# Weird reloading on Safari



## pds (Jun 9, 2005)

Safari is acting very strangly on this site, but doesn't do it on macNN. 

Problem is that threads load and then immediately refresh. If I have two tabs open, I get beachballs. 

I have trashed  ~/library>safari>icons
and
~/library>preferences>com.apple.safari.plist

I have done cron jobs, repaired permissions and reset safari 

Short of trashing and reinstalling safari, anyone have any ideas?

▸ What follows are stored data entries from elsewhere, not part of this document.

/-! ### The interrupt outputs -/

@[simp] theorem State.settle_rst : (s.settle).rst = s.rst := rfl
@[simp] theorem State.settle_lanes : (s.settle).lanes = s.lanes := rfl
@[simp] theorem State.settle_grps : (s.settle).grps = s.grps := rfl
@[simp] theorem State.settle_sch : (s.settle).sch = s.sch := rfl
@[simp] theorem State.settle_pnd : (s.settle).pnd = s.pnd := rfl
@[simp] theorem State.settle_dp : (s.settle).dp = s.dp := rfl
@[simp] theorem State.settle_eng : (s.settle).eng = s.eng := rfl
@[simp] theorem State.settle_prot : (s.settle).prot = s.prot := rfl
@[simp] theorem State.settle_key : (s.settle).key = s.key := rfl
@[simp] theorem State.settle_tim : (s.settle).tim = s.tim := rfl
@[simp] theorem State.settle_twin : (s.settle).twin = s.twin := rfl
@[simp] theorem State.settle_mbx : (s.settle).mbx = s.mbx := rfl
@[simp] theorem State.settle_cps : (s.settle).cps = s.cps := rfl
@[simp] theorem State.settle_bus : (s.settle).bus = s.bus := rfl
@[simp] theorem State.settle_mem : (s.settle).mem = s.mem := rfl
@[simp] theorem State.settle_pwr : (s.settle).pwr = s.pwr := rfl
@[simp] theorem State.settle_perf : (s.settle).perf = s.perf := rfl
@[simp] theorem State.settle_pert : (s.settle).pert = s.pert := rfl
@[simp] theorem State.settle_drawn : (s.settle).drawn = s.drawn := rfl
@[simp] theorem State.settle_pending : (s.settle).pending = s.pending := rfl

/-! ### A free value -/

@[simp] theorem State.drawState_rst (w : Nat) : ((s.draw w).2).rst = s.rst := rfl
@[simp] theorem State.drawState_glb (w : Nat) : ((s.draw w).2).glb = s.glb := rfl
@[simp] theorem State.drawState_lanes (w : Nat) : ((s.draw w).2).lanes = s.lanes := rfl
@[simp] theorem State.drawState_grps (w : Nat) : ((s.draw w).2).grps = s.grps := rfl
@[simp] theorem State.drawState_sch (w : Nat) : ((s.draw w).2).sch = s.sch := rfl
@[simp] theorem State.drawState_pnd (w : Nat) : ((s.draw w).2).pnd = s.pnd := rfl
@[simp] theorem State.drawState_dp (w : Nat) : ((s.draw w).2).dp = s.dp := rfl
@[simp] theorem State.drawState_eng (w : Nat) : ((s.draw w).2).eng = s.eng := rfl
@[simp] theorem State.drawState_prot (w : Nat) : ((s.draw w).2).prot = s.prot := rfl
@[simp] theorem State.drawState_key (w : Nat) : ((s.draw w).2).key = s.key := rfl
@[simp] theorem State.drawState_tim (w : Nat) : ((s.draw w).2).tim = s.tim := rfl
@[simp] theorem State.drawState_twin (w : Nat) : ((s.draw w).2).twin = s.twin := rfl
@[simp] theorem State.drawState_mbx (w : Nat) : ((s.draw w).2).mbx = s.mbx := rfl
@[simp] theorem State.drawState_cps (w : Nat) : ((s.draw w).2).cps = s.cps := rfl
@[simp] theorem State.drawState_bus (w : Nat) : ((s.draw w).2).bus = s.bus := rfl
@[simp] theorem State.drawState_mem (w : Nat) : ((s.draw w).2).mem = s.mem := rfl
@[simp] theorem State.drawState_pwr (w : Nat) : ((s.draw w).2).pwr = s.pwr := rfl
@[simp] theorem State.drawState_perf (w : Nat) : ((s.draw w).2).perf = s.perf := rfl
@[simp] theorem State.drawState_pert (w : Nat) : ((s.draw w).2).pert = s.pert := rfl
@[simp] theorem State.drawState_drawn (w : Nat) : ((s.draw w).2).drawn = s.drawn + 1 := rfl
@[simp] theorem State.drawState_pending (w : Nat) : ((s.draw w).2).pending = s.pending := rfl

/-! ### Journal records -/

@[simp] theorem State.note_rst (l : List JRec) : (s.note l).rst = s.rst := rfl
@[simp] theorem State.note_glb (l : List JRec) : (s.note l).glb = s.glb := rfl
@[simp] theorem State.note_lanes (l : List JRec) : (s.note l).lanes = s.lanes := rfl
@[simp] theorem State.note_grps (l : List JRec) : (s.note l).grps = s.grps := rfl
@[simp] theorem State.note_sch (l : List JRec) : (s.note l).sch = s.sch := rfl
@[simp] theorem State.note_pnd (l : List JRec) : (s.note l).pnd = s.pnd := rfl
@[simp] theorem State.note_dp (l : List JRec) : (s.note l).dp = s.dp := rfl
@[simp] theorem State.note_eng (l : List JRec) : (s.note l).eng = s.eng := rfl
@[simp] theorem State.note_prot (l : List JRec) : (s.note l).prot = s.prot := rfl
@[simp] theorem State.note_key (l : List JRec) : (s.note l).key = s.key := rfl
@[simp] theorem State.note_tim (l : List JRec) : (s.note l).tim = s.tim := rfl
@[simp] theorem State.note_twin (l : List JRec) : (s.note l).twin = s.twin := rfl
@[simp] theorem State.note_cps (l : List JRec) : (s.note l).cps = s.cps := rfl
@[simp] theorem State.note_bus (l : List JRec) : (s.note l).bus = s.bus := rfl
@[simp] theorem State.note_mem (l : List JRec) : (s.note l).mem = s.mem := rfl
@[simp] theorem State.note_pwr (l : List JRec) : (s.note l).pwr = s.pwr := rfl
@[simp] theorem State.note_perf (l : List JRec) : (s.note l).perf = s.perf := rfl
@[simp] theorem State.note_pert (l : List JRec) : (s.note l).pert = s.pert := rfl
@[simp] theorem State.note_drawn (l : List JRec) : (s.note l).drawn = s.drawn := rfl
@[simp] theorem State.note_pending (l : List JRec) : (s.note l).pending = s.pending := rfl

theorem State.note_waiting (l : List JRec) : (s.note l).mbx.waiting = s.mbx.waiting := by unfold State.note; simp only [State.modMbx_mbx]; split <;> rfl
theorem State.note_serving (l : List JRec) : (s.note l).mbx.serving = s.mbx.serving := by unfold State.note; simp only [State.modMbx_mbx]; split <;> rfl
theorem State.note_boxes (l : List JRec) : (s.note l).mbx.boxes = s.mbx.boxes := by unfold State.note; simp only [State.modMbx_mbx]; split <;> rfl

/-! ### A request taken from its buffer -/

@[simp] theorem State.rung_rst (code : Nat) (r : MbReq) : (s.rung code r).rst = s.rst := rfl
@[simp] theorem State.rung_glb (code : Nat) (r : MbReq) : (s.rung code r).glb = s.glb := rfl
@[simp] theorem State.rung_lanes (code : Nat) (r : MbReq) : (s.rung code r).lanes = s.lanes := rfl
@[simp] theorem State.rung_grps (code : Nat) (r : MbReq) : (s.rung code r).grps = s.grps := rfl
@[simp] theorem State.rung_sch (code : Nat) (r : MbReq) : (s.rung code r).sch = s.sch := rfl
@[simp] theorem State.rung_pnd (code : Nat) (r : MbReq) : (s.rung code r).pnd = s.pnd := rfl
@[simp] theorem State.rung_dp (code : Nat) (r : MbReq) : (s.rung code r).dp = s.dp := rfl
@[simp] theorem State.rung_eng (code : Nat) (r : MbReq) : (s.rung code r).eng = s.eng := rfl
@[simp] theorem State.rung_prot (code : Nat) (r : MbReq) : (s.rung code r).prot = s.prot := rfl
@[simp] theorem State.rung_key (code : Nat) (r : MbReq) : (s.rung code r).key = s.key := rfl
@[simp] theorem State.rung_tim (code : Nat) (r : MbReq) : (s.rung code r).tim = s.tim := rfl
@[simp] theorem State.rung_twin (code : Nat) (r : MbReq) : (s.rung code r).twin = s.twin := rfl
@[simp] theorem State.rung_cps (code : Nat) (r : MbReq) : (s.rung code r).cps = s.cps := rfl
@[simp] theorem State.rung_bus (code : Nat) (r : MbReq) : (s.rung code r).bus = s.bus := rfl
@[simp] theorem State.rung_mem (code : Nat) (r : MbReq) : (s.rung code r).mem = s.mem := rfl
@[simp] theorem State.rung_pwr (code : Nat) (r : MbReq) : (s.rung code r).pwr = s.pwr := rfl
@[simp] theorem State.rung_pert (code : Nat) (r : MbReq) : (s.rung code r).pert = s.pert := rfl
@[simp] theorem State.rung_drawn (code : Nat) (r : MbReq) : (s.rung code r).drawn = s.drawn := rfl
@[simp] theorem State.rung_pending (code : Nat) (r : MbReq) : (s.rung code r).pending = s.pending := rfl

theorem State.rung_waiting (code : Nat) (r : MbReq) : (s.rung code r).mbx.waiting = s.mbx.waiting := by
  unfold State.rung; rw [State.note_waiting]; rfl
theorem State.rung_serving (code : Nat) (r : MbReq) : (s.rung code r).mbx.serving = s.mbx.serving := by
  unfold State.rung; rw [State.note_serving]; rfl

/-! ### An answer -/

@[simp] theorem State.answer_rst (code : Nat) (r : MbReq) (a : Ans) : (s.answer code r a).rst = s.rst := rfl
@[simp] theorem State.answer_glb (code : Nat) (r : MbReq) (a : Ans) : (s.answer code r a).glb = s.glb := rfl
@[simp] theorem State.answer_lanes (code : Nat) (r : MbReq) (a : Ans) : (s.answer code r a).lanes = s.lanes := rfl
@[simp] theorem State.answer_grps (code : Nat) (r : MbReq) (a : Ans) : (s.answer code r a).grps = s.grps := rfl
@[simp] theorem State.answer_sch (code : Nat) (r : MbReq) (a : Ans) : (s.answer code r a).sch = s.sch := rfl
@[simp] theorem State.answer_pnd (code : Nat) (r : MbReq) (a : Ans) : (s.answer code r a).pnd = s.pnd := rfl
@[simp] theorem State.answer_dp (code : Nat) (r : MbReq) (a : Ans) : (s.answer code r a).dp = s.dp := rfl
@[simp] theorem State.answer_eng (code : Nat) (r : MbReq) (a : Ans) : (s.answer code r a).eng = s.eng := rfl
@[simp] theorem State.answer_prot (code : Nat) (r : MbReq) (a : Ans) : (s.answer code r a).prot = s.prot := rfl
@[simp] theorem State.answer_key (code : Nat) (r : MbReq) (a : Ans) : (s.answer code r a).key = s.key := rfl
@[simp] theorem State.answer_tim (code : Nat) (r : MbReq) (a : Ans) : (s.answer code r a).tim = s.tim := rfl
@[simp] theorem State.answer_twin (code : Nat) (r : MbReq) (a : Ans) : (s.answer code r a).twin = s.twin := rfl
@[simp] theorem State.answer_cps (code : Nat) (r : MbReq) (a : Ans) : (s.answer code r a).cps = s.cps := rfl
@[simp] theorem State.answer_bus (code : Nat) (r : MbReq) (a : Ans) : (s.answer code r a).bus = s.bus := rfl
@[simp] theorem State.answer_mem (code : Nat) (r : MbReq) (a : Ans) : (s.answer code r a).mem = s.mem := rfl
@[simp] theorem State.answer_pwr (code : Nat) (r : MbReq) (a : Ans) : (s.answer code r a).pwr = s.pwr := rfl
@[simp] theorem State.answer_perf (code : Nat) (r : MbReq) (a : Ans) : (s.answer code r a).perf = s.perf := rfl
@[simp] theorem State.answer_pert (code : Nat) (r : MbReq) (a : Ans) : (s.answer code r a).pert = s.pert := rfl
@[simp] theorem State.answer_drawn (code : Nat) (r : MbReq) (a : Ans) : (s.answer code r a).drawn = s.drawn := rfl
@[simp] theorem State.answer_pending (code : Nat) (r : MbReq) (a : Ans) : (s.answer code r a).pending = s.pending := rfl

/-! ### Accessors -/

@[simp] theorem State.modLane_lane_same (n : Nat) (f : Lane → Lane) : (s.modLane n f).lane n = f (s.lane n) := tget_tmod_same _ _ _ _
@[simp] theorem State.modLane_lane_ne (n m : Nat) (h : m ≠ n) (f : Lane → Lane) : (s.modLane n f).lane m = s.lane m := tget_tmod_ne _ _ h _
@[simp] theorem State.modPond_pond_same (n : Nat) (f : Pond → Pond) : (s.modPond n f).pond n = f (s.pond n) := tget_tmod_same _ _ _ _
@[simp] theorem State.modPond_pond_ne (n m : Nat) (h : m ≠ n) (f : Pond → Pond) : (s.modPond n f).pond m = s.pond m := by
  unfold State.pond State.modPond State.modPnd Pnd.modPond
  exact tget_tmod_ne_default _ _ _ h _
@[simp] theorem State.modBox_box_same (n : Nat) (f : Mb → Mb) : (s.modBox n f).box n = f (s.box n) := tget_tmod_same _ _ _ _
@[simp] theorem State.modBox_box_ne (n m : Nat) (h : m ≠ n) (f : Mb → Mb) : (s.modBox n f).box m = s.box m := tget_tmod_ne _ _ h _

/-- The interrupt outputs aside, settling changes nothing of the global block. -/
theorem State.settle_glb : s.settle.glb = { s.glb with aPrev := s.settle.glb.aPrev, msixHeld := s.settle.glb.msixHeld, msixSent := s.settle.glb.msixSent } := by
  unfold State.settle State.modGlb Glb.sendMsix
  simp only
  split
  · split <;> rfl
  · rfl

end Sys2Proof.Machine
end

it's on a G3 iBook with 640megs and 10.3.9

ps- no problem with firefox, only safari


----------



## cfleck (Jun 9, 2005)

I get the same problems.  I first noticed it after I followed an RSS link.  Doesn't seem to do it all the time though.  Weird.


----------



## J3 L U N T (Jun 9, 2005)

yea i just looked into it and i get the same issue.... it seems that it has to do with a banner ad. becuase if you notice wheni t happens the advertisment doesnt come up. try to click on it and it opens another page with the same issue.  when an advertisement DOES load correctly the reloading doesnt happen..

def wierd.


----------



## ElDiabloConCaca (Jun 9, 2005)

How strange!  Now my Safari is doing it with this site.  Constant reloading of various pages... one page reloaded every character I typed in a reply box, but no other time.

Weird, indeed!


----------



## MrNivit1 (Jun 9, 2005)

somebody's ad is not behaving nicely.  Can a mod id which one it is and possibly find out what's wrong and either fix/eliminate the ad?


----------



## MrNivit1 (Jun 9, 2005)

Looks like a circular reference (infinte loop) within a google ad.  Loading the ad makes another call to open the ad again... This repeats and evetually overloads safari (see activity window snapshot).


----------



## fjdouse (Jun 9, 2005)

I'm getting it too, damn annoying and it's making that horrid spinning ball appear!!!  AAAAAAAAHHHHHH!!!!!!!!


----------



## ScottW (Jun 9, 2005)

Is it doing it now?


----------



## pds (Jun 9, 2005)

Seems good now - thanks.

great news because i found out I don't really like firefox.


----------



## fjdouse (Jun 10, 2005)

Oh that IS better..


----------